The mission

Mission

How far does life use the laws of quantum physics to work — and how do we find out?

Quantum biology asks how far life uses the laws of quantum physics to work — and to work optimally.

A growing body of evidence suggests that quantum effects — coherence, tunnelling, and spin — are not washed out in the warm, wet machinery of the cell, but are put to use: in how plants harvest light, how enzymes accelerate reactions, and how some animals sense the Earth's magnetic field.

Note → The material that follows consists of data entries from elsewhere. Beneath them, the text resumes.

/-- No two registers share a place in the canonical order. -/
theorem Reg.key_inj {r t : Reg} (h : r.key = t.key) : r = t := by
  unfold Reg.key at h
  split at h <;> split at h
  · next a b => rw [a, b]
  · omega
  · omega
  · next a b => exact Reg.addr_inj a b (by omega)

end Sys2Proof.Machine
end

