@[simp] theorem State.setWord_conf {s r w} (h : Reg.isConf r = false) : State.conf (State.setWord s r w) = State.conf s := by
  unfold State.conf State.setWord; exact confOf_regSet h
@[simp] theorem State.putBytes_conf {s a bs} : State.conf (State.putBytes s a bs) = State.conf s := by unfold State.putBytes; simp [State.conf_mk, State.conf_fold]
@[simp] theorem Reg.isConf_EV_PEND {w} : Reg.isConf (.EV_PEND w) = false := id rfl
@[simp] theorem Reg.isConf_EV_CFG {n} : Reg.isConf (.EV_CFG n) = false := id rfl
@[simp] theorem Reg.isConf_SQ_RNOM {e} : Reg.isConf (.SQ_RNOM e) = false := id rfl
@[simp] theorem Reg.isConf_SQ_RSTAT {e} : Reg.isConf (.SQ_RSTAT e) = false := id rfl
@[simp] theorem Reg.isConf_SQ_RFLT {e} : Reg.isConf (.SQ_RFLT e) = false := id rfl
@[simp] theorem Reg.isConf_FD_FCFG {f} : Reg.isConf (.FD_FCFG f) = false := id rfl
@[simp] theorem Reg.isConf_FD_FSTAT {f} : Reg.isConf (.FD_FSTAT f) = false := id rfl
@[simp] theorem Reg.isConf_FD_FLT {f} : Reg.isConf (.FD_FLT f) = false := id rfl
@[simp] theorem Reg.isConf_FD_V {f} : Reg.isConf (.FD_V f) = false := id rfl
@[simp] theorem Reg.isConf_FD_I {f} : Reg.isConf (.FD_I f) = false := id rfl
@[simp] theorem Reg.isConf_FD_P {f} : Reg.isConf (.FD_P f) = false := id rfl
@[simp] theorem Reg.isConf_FD_EIN {f} : Reg.isConf (.FD_EIN f) = false := id rfl
@[simp] theorem Reg.isConf_FD_EINH {f} : Reg.isConf (.FD_EINH f) = false := id rfl
@[simp] theorem Reg.isConf_FD_EOUT {f} : Reg.isConf (.FD_EOUT f) = false := id rfl
@[simp] theorem Reg.isConf_FD_EOUTH {f} : Reg.isConf (.FD_EOUTH f) = false := id rfl
@[simp] theorem Reg.isConf_HU_GG_STATE {w} : Reg.isConf (.HU_GG_STATE w) = false := id rfl
@[simp] theorem Reg.isConf_HU_GG_RESTORE {w} : Reg.isConf (.HU_GG_RESTORE w) = false := id rfl
@[simp] theorem Reg.isConf_LG_SCALE {c} : Reg.isConf (.LG_SCALE c) = false := id rfl
@[simp] theorem Reg.isConf_AX_CTL {j} : Reg.isConf (.AX_CTL j) = false := id rfl
@[simp] theorem Reg.isConf_AX_STAT {j} : Reg.isConf (.AX_STAT j) = false := id rfl
@[simp] theorem Reg.isConf_AX_FLT {j} : Reg.isConf (.AX_FLT j) = false := id rfl
@[simp] theorem Reg.isConf_AX_V {j} : Reg.isConf (.AX_V j) = false := id rfl
@[simp] theorem Reg.isConf_AX_I {j} : Reg.isConf (.AX_I j) = false := id rfl
@[simp] theorem Reg.isConf_AX_P {j} : Reg.isConf (.AX_P j) = false := id rfl
@[simp] theorem Reg.isConf_AL_CTL {k} : Reg.isConf (.AL_CTL k) = false := id rfl
@[simp] theorem Reg.isConf_AL_KP {k} : Reg.isConf (.AL_KP k) = false := id rfl
@[simp] theorem Reg.isConf_AL_TI {k} : Reg.isConf (.AL_TI k) = false := id rfl
@[simp] theorem Reg.isConf_AL_STAT {k} : Reg.isConf (.AL_STAT k) = false := id rfl
@[simp] theorem Reg.isConf_AL_PV {k} : Reg.isConf (.AL_PV k) = false := id rfl
@[simp] theorem Reg.isConf_TW_STAT {p} : Reg.isConf (.TW_STAT p) = false := id rfl
@[simp] theorem Reg.isConf_TW0_DEV {k} : Reg.isConf (.TW0_DEV k) = false := id rfl
@[simp] theorem Reg.isConf_TW0_RD0 {k} : Reg.isConf (.TW0_RD0 k) = false := id rfl
@[simp] theorem Reg.isConf_TW0_RD1 {k} : Reg.isConf (.TW0_RD1 k) = false := id rfl
@[simp] theorem Reg.isConf_HL_SESS {k} : Reg.isConf (.HL_SESS k) = false := id rfl
@[simp] theorem Reg.isConf_HL_PCFG {p} : Reg.isConf (.HL_PCFG p) = false := id rfl
@[simp] theorem Reg.isConf_HL_PSTAT {p} : Reg.isConf (.HL_PSTAT p) = false := id rfl
@[simp] theorem Reg.isConf_HL_MACL {p} : Reg.isConf (.HL_MACL p) = false := id rfl
@[simp] theorem Reg.isConf_HL_MACH {p} : Reg.isConf (.HL_MACH p) = false := id rfl
@[simp] theorem Reg.isConf_HL_SCFG {s} : Reg.isConf (.HL_SCFG s) = false := id rfl
@[simp] theorem Reg.isConf_HL_SSTAT {s} : Reg.isConf (.HL_SSTAT s) = false := id rfl
@[simp] theorem Reg.isConf_HL_SDROP {s} : Reg.isConf (.HL_SDROP s) = false := id rfl
@[simp] theorem Reg.isConf_VT_CSLOT {s} : Reg.isConf (.VT_CSLOT s) = false := id rfl
@[simp] theorem Reg.isConf_BT_PWMF {w} : Reg.isConf (.BT_PWMF w) = false := id rfl
@[simp] theorem Reg.isConf_TS_T {k} : Reg.isConf (.TS_T k) = false := id rfl
@[simp] theorem Reg.isConf_LN_SUSP {w} : Reg.isConf (.LN_SUSP w) = false := id rfl
@[simp] theorem Reg.isConf_CS_MAP {w} : Reg.isConf (.CS_MAP w) = false := id rfl
@[simp] theorem Reg.isConf_CS_STAT {k} : Reg.isConf (.CS_STAT k) = false := id rfl
@[simp] theorem Reg.isConf_CS_SHUSR {i} : Reg.isConf (.CS_SHUSR i) = false := id rfl
@[simp] theorem Reg.isConf_CH_MODE {n} : Reg.isConf (.CH_MODE n) = false := id rfl
@[simp] theorem Reg.isConf_CH_STATE {n} : Reg.isConf (.CH_STATE n) = false := id rfl
@[simp] theorem Reg.isConf_CH_PROG {n} : Reg.isConf (.CH_PROG n) = false := id rfl
@[simp] theorem Reg.isConf_CH_GANG {n} : Reg.isConf (.CH_GANG n) = false := id rfl
@[simp] theorem Reg.isConf_CH_CMD {n} : Reg.isConf (.CH_CMD n) = false := id rfl
@[simp] theorem Reg.isConf_CH_RPATH {n} : Reg.isConf (.CH_RPATH n) = false := id rfl
@[simp] theorem Reg.isConf_CH_MSTAT {n} : Reg.isConf (.CH_MSTAT n) = false := id rfl
@[simp] theorem Reg.isConf_CH_V {n} : Reg.isConf (.CH_V n) = false := id rfl
@[simp] theorem Reg.isConf_CH_I {n} : Reg.isConf (.CH_I n) = false := id rfl
@[simp] theorem Reg.isConf_CH_P {n} : Reg.isConf (.CH_P n) = false := id rfl
@[simp] theorem Reg.isConf_CH_AH {n} : Reg.isConf (.CH_AH n) = false := id rfl
@[simp] theorem Reg.isConf_CH_AHH {n} : Reg.isConf (.CH_AHH n) = false := id rfl
@[simp] theorem Reg.isConf_CH_WH {n} : Reg.isConf (.CH_WH n) = false := id rfl
@[simp] theorem Reg.isConf_CH_WHH {n} : Reg.isConf (.CH_WHH n) = false := id rfl
@[simp] theorem Reg.isConf_CH_T {n} : Reg.isConf (.CH_T n) = false := id rfl
@[simp] theorem Reg.isConf_CH_VFD {n} : Reg.isConf (.CH_VFD n) = false := id rfl
@[simp] theorem Reg.isConf_CH_REF {n} : Reg.isConf (.CH_REF n) = false := id rfl
@[simp] theorem Reg.isConf_CH_DUTY {n} : Reg.isConf (.CH_DUTY n) = false := id rfl
@[simp] theorem Reg.isConf_CH_PSTAT {n} : Reg.isConf (.CH_PSTAT n) = false := id rfl
@[simp] theorem Reg.isConf_CH_PSEQ {n} : Reg.isConf (.CH_PSEQ n) = false := id rfl
@[simp] theorem Reg.isConf_CH_PCNT {n} : Reg.isConf (.CH_PCNT n) = false := id rfl
@[simp] theorem Reg.isConf_CH_TREC {n i} : Reg.isConf (.CH_TREC n i) = false := id rfl
@[simp] theorem Reg.isConf_CH_FAULT {n} : Reg.isConf (.CH_FAULT n) = false := id rfl
@[simp] theorem Reg.isConf_CH_FUSEST {n} : Reg.isConf (.CH_FUSEST n) = false := id rfl
@[simp] theorem Reg.isConf_CH_CTLAST {n} : Reg.isConf (.CH_CTLAST n) = false := id rfl
@[simp] theorem Reg.isConf_CH_CTCNT {n} : Reg.isConf (.CH_CTCNT n) = false := id rfl
@[simp] theorem Reg.isConf_CH_CTWEAR {n} : Reg.isConf (.CH_CTWEAR n) = false := id rfl
@[simp] theorem Reg.isConf_CH_CTCLAMP {n} : Reg.isConf (.CH_CTCLAMP n) = false := id rfl
@[simp] theorem Reg.isConf_CH_STG {n} : Reg.isConf (.CH_STG n) = false := id rfl
@[simp] theorem Reg.isConf_CH_DCIR {n} : Reg.isConf (.CH_DCIR n) = false := id rfl
@[simp] theorem Reg.isConf_CH_DCDV {n} : Reg.isConf (.CH_DCDV n) = false := id rfl
@[simp] theorem Reg.isConf_CH_DCDI {n} : Reg.isConf (.CH_DCDI n) = false := id rfl
@[simp] theorem Reg.isConf_CH_DCST {n} : Reg.isConf (.CH_DCST n) = false := id rfl
@[simp] theorem Reg.isConf_CH_EIS_F {n} : Reg.isConf (.CH_EIS_F n) = false := id rfl
@[simp] theorem Reg.isConf_CH_EIS_RE {n} : Reg.isConf (.CH_EIS_RE n) = false := id rfl
@[simp] theorem Reg.isConf_CH_EIS_IM {n} : Reg.isConf (.CH_EIS_IM n) = false := id rfl
@[simp] theorem Reg.isConf_CH_EIS_IA {n} : Reg.isConf (.CH_EIS_IA n) = false := id rfl
@[simp] theorem Reg.isConf_CH_EIS_Q {n} : Reg.isConf (.CH_EIS_Q n) = false := id rfl
@[simp] theorem Reg.isConf_CH_DVDT {n} : Reg.isConf (.CH_DVDT n) = false := id rfl
@[simp] theorem Reg.isConf_CH_OCVCTL {n} : Reg.isConf (.CH_OCVCTL n) = false := id rfl
@[simp] theorem Reg.isConf_CH_OCVSLOPE {n} : Reg.isConf (.CH_OCVSLOPE n) = false := id rfl
@[simp] theorem Reg.isConf_CH_OCVSE {n} : Reg.isConf (.CH_OCVSE n) = false := id rfl
@[simp] theorem Reg.isConf_CH_OCVN {n} : Reg.isConf (.CH_OCVN n) = false := id rfl
@[simp] theorem Reg.isConf_CH_OCVDUR {n} : Reg.isConf (.CH_OCVDUR n) = false := id rfl
@[simp] theorem Reg.isConf_CH_OCVST {n} : Reg.isConf (.CH_OCVST n) = false := id rfl
@[simp] theorem Reg.isConf_CH_OCVV0 {n} : Reg.isConf (.CH_OCVV0 n) = false := id rfl
@[simp] theorem Reg.isConf_GL_ID : Reg.isConf .GL_ID = false := id rfl
@[simp] theorem Reg.isConf_GL_STATE : Reg.isConf .GL_STATE = false := id rfl
@[simp] theorem Reg.isConf_GL_SAFE : Reg.isConf .GL_SAFE = false := id rfl
@[simp] theorem Reg.isConf_GL_LOCK : Reg.isConf .GL_LOCK = false := id rfl
@[simp] theorem Reg.isConf_GL_MODE : Reg.isConf .GL_MODE = false := id rfl
@[simp] theorem Reg.isConf_GL_AGSTAT : Reg.isConf .GL_AGSTAT = false := id rfl
@[simp] theorem Reg.isConf_GL_SUPV : Reg.isConf .GL_SUPV = false := id rfl
@[simp] theorem Reg.isConf_GL_CARD : Reg.isConf .GL_CARD = false := id rfl
@[simp] theorem Reg.isConf_CK_SRCSTAT : Reg.isConf .CK_SRCSTAT = false := id rfl
@[simp] theorem Reg.isConf_CK_PLLSTAT : Reg.isConf .CK_PLLSTAT = false := id rfl
@[simp] theorem Reg.isConf_CK_TRIM : Reg.isConf .CK_TRIM = false := id rfl
@[simp] theorem Reg.isConf_CK_TIME : Reg.isConf .CK_TIME = false := id rfl
@[simp] theorem Reg.isConf_CK_TIMEH : Reg.isConf .CK_TIMEH = false := id rfl
@[simp] theorem Reg.isConf_CK_TSET : Reg.isConf .CK_TSET = false := id rfl
@[simp] theorem Reg.isConf_CK_PPS : Reg.isConf .CK_PPS = false := id rfl
@[simp] theorem Reg.isConf_CK_PPSSTAT : Reg.isConf .CK_PPSSTAT = false := id rfl
@[simp] theorem Reg.isConf_CK_OFFSET : Reg.isConf .CK_OFFSET = false := id rfl
@[simp] theorem Reg.isConf_CK_RATE : Reg.isConf .CK_RATE = false := id rfl
@[simp] theorem Reg.isConf_CK_CSTEP : Reg.isConf .CK_CSTEP = false := id rfl
@[simp] theorem Reg.isConf_CK_SYNCST : Reg.isConf .CK_SYNCST = false := id rfl
@[simp] theorem Reg.isConf_EV_STAT : Reg.isConf .EV_STAT = false := id rfl
@[simp] theorem Reg.isConf_SQ_CMD : Reg.isConf .SQ_CMD = false := id rfl
@[simp] theorem Reg.isConf_SQ_STAT : Reg.isConf .SQ_STAT = false := id rfl
@[simp] theorem Reg.isConf_SQ_BOOT : Reg.isConf .SQ_BOOT = false := id rfl
@[simp] theorem Reg.isConf_SQ_WDI : Reg.isConf .SQ_WDI = false := id rfl
@[simp] theorem Reg.isConf_SQ_ROFF : Reg.isConf .SQ_ROFF = false := id rfl
@[simp] theorem Reg.isConf_FD_SEL : Reg.isConf .FD_SEL = false := id rfl
@[simp] theorem Reg.isConf_FD_CBUS : Reg.isConf .FD_CBUS = false := id rfl
@[simp] theorem Reg.isConf_FD_BUSV : Reg.isConf .FD_BUSV = false := id rfl
@[simp] theorem Reg.isConf_FD_CNT : Reg.isConf .FD_CNT = false := id rfl
@[simp] theorem Reg.isConf_HU_CTL : Reg.isConf .HU_CTL = false := id rfl
@[simp] theorem Reg.isConf_HU_STAT : Reg.isConf .HU_STAT = false := id rfl
@[simp] theorem Reg.isConf_HU_FLT : Reg.isConf .HU_FLT = false := id rfl
@[simp] theorem Reg.isConf_HU_STRAP : Reg.isConf .HU_STRAP = false := id rfl
@[simp] theorem Reg.isConf_HU_TIMER : Reg.isConf .HU_TIMER = false := id rfl
@[simp] theorem Reg.isConf_HU_WDT : Reg.isConf .HU_WDT = false := id rfl
@[simp] theorem Reg.isConf_HU_V : Reg.isConf .HU_V = false := id rfl
@[simp] theorem Reg.isConf_HU_I : Reg.isConf .HU_I = false := id rfl
@[simp] theorem Reg.isConf_HU_T : Reg.isConf .HU_T = false := id rfl
@[simp] theorem Reg.isConf_HU_GG_SOC : Reg.isConf .HU_GG_SOC = false := id rfl
@[simp] theorem Reg.isConf_HU_GG_CAP : Reg.isConf .HU_GG_CAP = false := id rfl
@[simp] theorem Reg.isConf_LG_CAP_RM : Reg.isConf .LG_CAP_RM = false := id rfl
@[simp] theorem Reg.isConf_LG_CAPEFF : Reg.isConf .LG_CAPEFF = false := id rfl
@[simp] theorem Reg.isConf_LG_HU : Reg.isConf .LG_HU = false := id rfl
@[simp] theorem Reg.isConf_LG_NET_W : Reg.isConf .LG_NET_W = false := id rfl
@[simp] theorem Reg.isConf_LG_PRED_W : Reg.isConf .LG_PRED_W = false := id rfl
@[simp] theorem Reg.isConf_LG_STAT : Reg.isConf .LG_STAT = false := id rfl
@[simp] theorem Reg.isConf_LG_FEEDERR : Reg.isConf .LG_FEEDERR = false := id rfl
@[simp] theorem Reg.isConf_LG_RPT : Reg.isConf .LG_RPT = false := id rfl
@[simp] theorem Reg.isConf_TW1_ADDR : Reg.isConf .TW1_ADDR = false := id rfl
@[simp] theorem Reg.isConf_TW1_PTR : Reg.isConf .TW1_PTR = false := id rfl
@[simp] theorem Reg.isConf_TW1_NTFY : Reg.isConf .TW1_NTFY = false := id rfl
@[simp] theorem Reg.isConf_HL_STAT : Reg.isConf .HL_STAT = false := id rfl
@[simp] theorem Reg.isConf_HL_KEYSTAT : Reg.isConf .HL_KEYSTAT = false := id rfl
@[simp] theorem Reg.isConf_HL_RATE : Reg.isConf .HL_RATE = false := id rfl
@[simp] theorem Reg.isConf_HL_BULK : Reg.isConf .HL_BULK = false := id rfl
@[simp] theorem Reg.isConf_HL_SPI : Reg.isConf .HL_SPI = false := id rfl
@[simp] theorem Reg.isConf_VT_CTL : Reg.isConf .VT_CTL = false := id rfl
@[simp] theorem Reg.isConf_VT_STAT : Reg.isConf .VT_STAT = false := id rfl
@[simp] theorem Reg.isConf_VT_HEAD : Reg.isConf .VT_HEAD = false := id rfl
@[simp] theorem Reg.isConf_VT_TAIL : Reg.isConf .VT_TAIL = false := id rfl
@[simp] theorem Reg.isConf_VT_QUEUE : Reg.isConf .VT_QUEUE = false := id rfl
@[simp] theorem Reg.isConf_VT_CCTL : Reg.isConf .VT_CCTL = false := id rfl
@[simp] theorem Reg.isConf_VT_CSTAT : Reg.isConf .VT_CSTAT = false := id rfl
@[simp] theorem Reg.isConf_BT_SRAM : Reg.isConf .BT_SRAM = false := id rfl
@[simp] theorem Reg.isConf_BT_SRAMT : Reg.isConf .BT_SRAMT = false := id rfl
@[simp] theorem Reg.isConf_BT_MRAM : Reg.isConf .BT_MRAM = false := id rfl
@[simp] theorem Reg.isConf_BT_MRAMT : Reg.isConf .BT_MRAMT = false := id rfl
@[simp] theorem Reg.isConf_BT_FAIL0 : Reg.isConf .BT_FAIL0 = false := id rfl
@[simp] theorem Reg.isConf_BT_FAIL1 : Reg.isConf .BT_FAIL1 = false := id rfl
@[simp] theorem Reg.isConf_BT_REPAIR : Reg.isConf .BT_REPAIR = false := id rfl
@[simp] theorem Reg.isConf_BT_REF : Reg.isConf .BT_REF = false := id rfl
@[simp] theorem Reg.isConf_BT_REFLIM : Reg.isConf .BT_REFLIM = false := id rfl
@[simp] theorem Reg.isConf_TS_MAX : Reg.isConf .TS_MAX = false := id rfl
@[simp] theorem Reg.isConf_TS_STAT : Reg.isConf .TS_STAT = false := id rfl
@[simp] theorem Reg.isConf_TS_BAND : Reg.isConf .TS_BAND = false := id rfl
@[simp] theorem Reg.isConf_TS_HK : Reg.isConf .TS_HK = false := id rfl
@[simp] theorem Reg.isConf_LN_STAT : Reg.isConf .LN_STAT = false := id rfl
@[simp] theorem Reg.isConf_LN_POS : Reg.isConf .LN_POS = false := id rfl
@[simp] theorem Reg.isConf_LN_ADOPT : Reg.isConf .LN_ADOPT = false := id rfl
@[simp] theorem Reg.isConf_LN_CNT : Reg.isConf .LN_CNT = false := id rfl
@[simp] theorem Reg.isConf_LN_RES0 : Reg.isConf .LN_RES0 = false := id rfl
@[simp] theorem Reg.isConf_LN_RES1 : Reg.isConf .LN_RES1 = false := id rfl
@[simp] theorem Reg.isConf_LN_RES2 : Reg.isConf .LN_RES2 = false := id rfl
@[simp] theorem Reg.isConf_LN_RES3 : Reg.isConf .LN_RES3 = false := id rfl
@[simp] theorem Reg.isConf_LN_KBASE : Reg.isConf .LN_KBASE = false := id rfl
@[simp] theorem Reg.isConf_LN_CALCTL : Reg.isConf .LN_CALCTL = false := id rfl
@[simp] theorem Reg.isConf_LN_CALSTAT : Reg.isConf .LN_CALSTAT = false := id rfl
@[simp] theorem Reg.isConf_LN_CALSEQ : Reg.isConf .LN_CALSEQ = false := id rfl
@[simp] theorem Reg.isConf_CS_CTL : Reg.isConf .CS_CTL = false := id rfl
@[simp] theorem Reg.isConf_CS_SPARE : Reg.isConf .CS_SPARE = false := id rfl
@[simp] theorem Reg.isConf_CS_SHPROG : Reg.isConf .CS_SHPROG = false := id rfl
@[simp] theorem Reg.isConf_CS_SHCMD : Reg.isConf .CS_SHCMD = false := id rfl
@[simp] theorem Reg.isConf_CS_SHSTAT : Reg.isConf .CS_SHSTAT = false := id rfl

QBICON exists to turn that possibility into rigorous, reproducible science. We coordinate experiment and theory across institutions to unambiguously establish — or refute — the quantum-to-biology link, and to translate what we learn into tools for health, computing, and discovery.

Quantum biology
The study of the extent to which biological systems exploit quantum-mechanical phenomena to function.

How we work

Three commitments

  • Interdisciplinary by design

    Quantum biology only advances when physicists, chemists, biologists, and engineers share a bench and a question. Our working groups are built that way from the start.

  • Open science

    Foundational results, methods, and data are released openly and verifiably. A field this new earns its legitimacy in public.

  • A global network

    We connect labs across institutions and continents into shared infrastructure, standards, and training — so the whole field moves together.

The central question

Do quantum states last long enough inside cells to matter?

This is the Quantum Biology Hypothesis. Settling it — either way — reshapes how we understand life. QBICON coordinates the experiments, instruments, and theory needed to answer it, and shares the roadmap openly.